A lot of people like to keep identities separate. Any system that tries to
remove the anonymity site of things will end up stifling quite a few people
who worry about their personal information being misused or who don't want
everyone to know about their every activity online. That's not a bad thing,
especially not in a world where intelligence agencies want to spy on
everything you do, you could lose your job because of some comments on
Facebook or Twitter and being swatted is sadly quite common.

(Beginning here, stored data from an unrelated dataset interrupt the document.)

-- ==== Sys2Proof/Machine/Package.lean ====
section
/-! DEFINITION. The balls of the package: which signal or supply stands at a row and a column (R500 to R502), the level of the part's outputs in
Reset (R507, R517), the ranges of the supplies (R503). -/
namespace Sys2Proof.Machine

/-- What a ball carries. -/
inductive Net where
  | strTx | strBk | dpLane | dpAux | dpHpd | vrefExt
  | rcTx | rcRx | rcRefclk | rcPerst | rcClkreq | epTx | epRx | epRefclk | epPerst
  | dq | dmi | wck0 | wck1 | rdqs0 | rdqs1 | ck | ca | cs | memReset | memZq
  | refclk | syncOut | syncIn | resetL | bootMode
  | mgmtSclk | mgmtMosi | mgmtMiso | mgmtCsL | mgmtIntL | bootSclk | bootCsL | bootIo
  | tck | tms | tdi | tdo | trstL | avsClk | avsMdata | avsSdata | gpio
  | vddCore | vddPhy | vddq | vddAux | vddIo | vss | noConnect
deriving DecidableEq, Repr

/-- A ball: its net, the die of a signal of a slot, the channel of a DRAM signal, the lane or bit, and 0 for P or a single ball, 1 for N. -/
structure Ball where
  net : Net
  die : Nat := 0
  chan : Nat := 0
  idx : Nat := 0
  leg : Nat := 0
deriving DecidableEq, Repr

/-- The pair ball `k` balls past the first of a run of pairs. -/
def pairBall (net : Net) (d k : Nat) : Ball := ⟨net, d, 0, k / 2, k % 2⟩

/-- The ball at local column `j` of DRAM channel c of die d (R501). -/
def channelBall (d c j : Nat) : Ball :=
  if j ≤ 16 then ⟨.dq, d, c, j - 1, 0⟩ else if j ≤ 18 then ⟨.dmi, d, c, j - 17, 0⟩
  else if j ≤ 20 then ⟨.wck0, d, c, 0, j - 19⟩ else if j ≤ 22 then ⟨.wck1, d, c, 0, j - 21⟩
  else if j ≤ 24 then ⟨.rdqs0, d, c, 0, j - 23⟩ else if j ≤ 26 then ⟨.rdqs1, d, c, 0, j - 25⟩
  else if j ≤ 28 then ⟨.ck, d, c, 0, j - 27⟩ else if j ≤ 35 then ⟨.ca, d, c, j - 29, 0⟩
  else if j ≤ 37 then ⟨.cs, d, c, j - 36, 0⟩ else { net := .vddq }

/-- The ball at local row `i` and local column `j` of the slot of die d (R501). -/
def slotBall (d i j : Nat) : Ball :=
  if i ≤ 4 then
    if 33 ≤ j then { net := .vddPhy } else if i = 1 then pairBall .strTx d (j - 1) else if i = 3 then pairBall .strBk d (j - 1)
    else { net := .vss }
  else if i = 5 then
    if j ≤ 8 then pairBall .dpLane d (j - 1) else if j ≤ 10 then pairBall .dpAux d (j - 9) else if j = 11 then { net := .dpHpd, die := d }
    else if j = 12 then { net := .vrefExt, die := d } else if j ≤ 20 then { net := .vddAux } else { net := .vss }
  else if i = 6 then
    if 21 ≤ j then { net := .vddPhy } else if 2 ≤ d then { net := .noConnect }
    else if j ≤ 8 then pairBall .rcTx d (j - 1) else if j ≤ 16 then pairBall .rcRx d (j - 9)
    else if j ≤ 18 then pairBall .rcRefclk d (j - 17) else if j = 19 then { net := .rcPerst, die := d } else { net := .rcClkreq, die := d }
  else if i = 7 then
    if 36 ≤ j then { net := .vss } else if d ≠ 0 then { net := .noConnect }
    else if j ≤ 16 then pairBall .epTx d (j - 1) else if j ≤ 32 then pairBall .epRx d (j - 17)
    else if j ≤ 34 then pairBall .epRefclk d (j - 33) else { net := .epPerst }
  else if i ≤ 15 then channelBall d (i - 8) j
  else if i = 16 then
    if j = 1 then { net := .memReset, die := d } else if j = 2 then { net := .memZq, die := d }
    else if j ≤ 20 then { net := .vddq } else { net := .vss }
  else if j % 2 = 1 then { net := .vddCore, die := d } else { net := .vss }

/-- The ball of row DA at this column (R502). -/
def globalBall (j : Nat) : Ball :=
  if j ≤ 2 then pairBall .refclk 0 (j - 1) else if j ≤ 4 then pairBall .syncOut 0 (j - 3) else if j ≤ 6 then pairBall .syncIn 0 (j - 5)
  else if j = 7 then { net := .resetL } else if j ≤ 9 then { net := .bootMode, idx := j - 8 }
  else if j ≤ 14 then { net := [.mgmtSclk, .mgmtMosi, .mgmtMiso, .mgmtCsL, .mgmtIntL].getD (j - 10) .noConnect }
  else if j ≤ 16 then { net := [.bootSclk, .bootCsL].getD (j - 15) .noConnect } else if j ≤ 24 then { net := .bootIo, idx := j - 17 }
  else if j ≤ 29 then { net := [.tck, .tms, .tdi, .tdo, .trstL].getD (j - 25) .noConnect }
  else if j ≤ 32 then { net := [.avsClk, .avsMdata, .avsSdata].getD (j - 30) .noConnect }
  else if j ≤ 48 then { net := .gpio, idx := j - 33 } else if j ≤ 56 then { net := .vddIo } else { net := .vss }

/-- The die whose slot holds the ball at this row index and column, outside the spine and row DA (R500). -/
def slotOf (row col : Nat) : Nat := (row - 1) / 19 * 2 + if col < 39 then 0 else 1

/-- The ball at a row index and a column of a part with this many dies (R500 to R502). -/
def ballAt (dies row col : Nat) : Ball :=
  if row = 77 then globalBall col
  else if col = 39 then { net := if row % 2 = 1 then .vss else .vddAux }
  else if dies ≤ slotOf row col then { net := .noConnect }
  else slotBall (slotOf row col) ((row - 1) % 19 + 1) (if col < 39 then col else col - 39)

/-- The state of an output. -/
inductive Level where
  | low | high | highZ | idle | released
deriving DecidableEq, Repr

/-- The state of an output in Reset (R507, R517). TDO follows the JTAG port, which runs in Reset. -/
def resetLevel : Net → Option Level
  | .strTx => some .idle
  | .dpHpd | .rcPerst | .memReset | .syncOut | .bootSclk | .avsClk => some .low
  | .bootCsL | .avsMdata => some .high
  | .mgmtMiso => some .highZ
  | .mgmtIntL => some .released
  | _ => none

/-- The recommended static range of a supply in µV, with `set` the set point of its VDD_CORE in mV (R503). -/
def supplyRange (set : Nat) : Net → Option (Nat × Nat)
  | .vddCore => some ((set - 15) * 1000, (set + 15) * 1000)
  | .vddPhy => some (873000, 927000)
  | .vddq => some (485000, 515000)
  | .vddAux | .vddIo => some (1710000, 1890000)
  | _ => none

/-- A supply at this voltage in µV is in its range (R503). -/
def supplyOk (set : Nat) (net : Net) (v : Nat) : Bool := (supplyRange set net).any fun r => r.1 ≤ v && v ≤ r.2

end Sys2Proof.Machine
end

Not everyone wants their friends and family to know they're an active member
on say, Donald Trump Fan Forums. Or that they're posted leaked content from an
upcoming game, like quite a few people on 4chan or Reddit. Or that they're
interested in setting up a Tor node.

As for markdown, yeah, your solution there is exactly the solution. A GUI for
new users, a raw editing text box for pro users. It's like how a lot of forum
editors switch between BB code/raw text and a WYSIWYG editor.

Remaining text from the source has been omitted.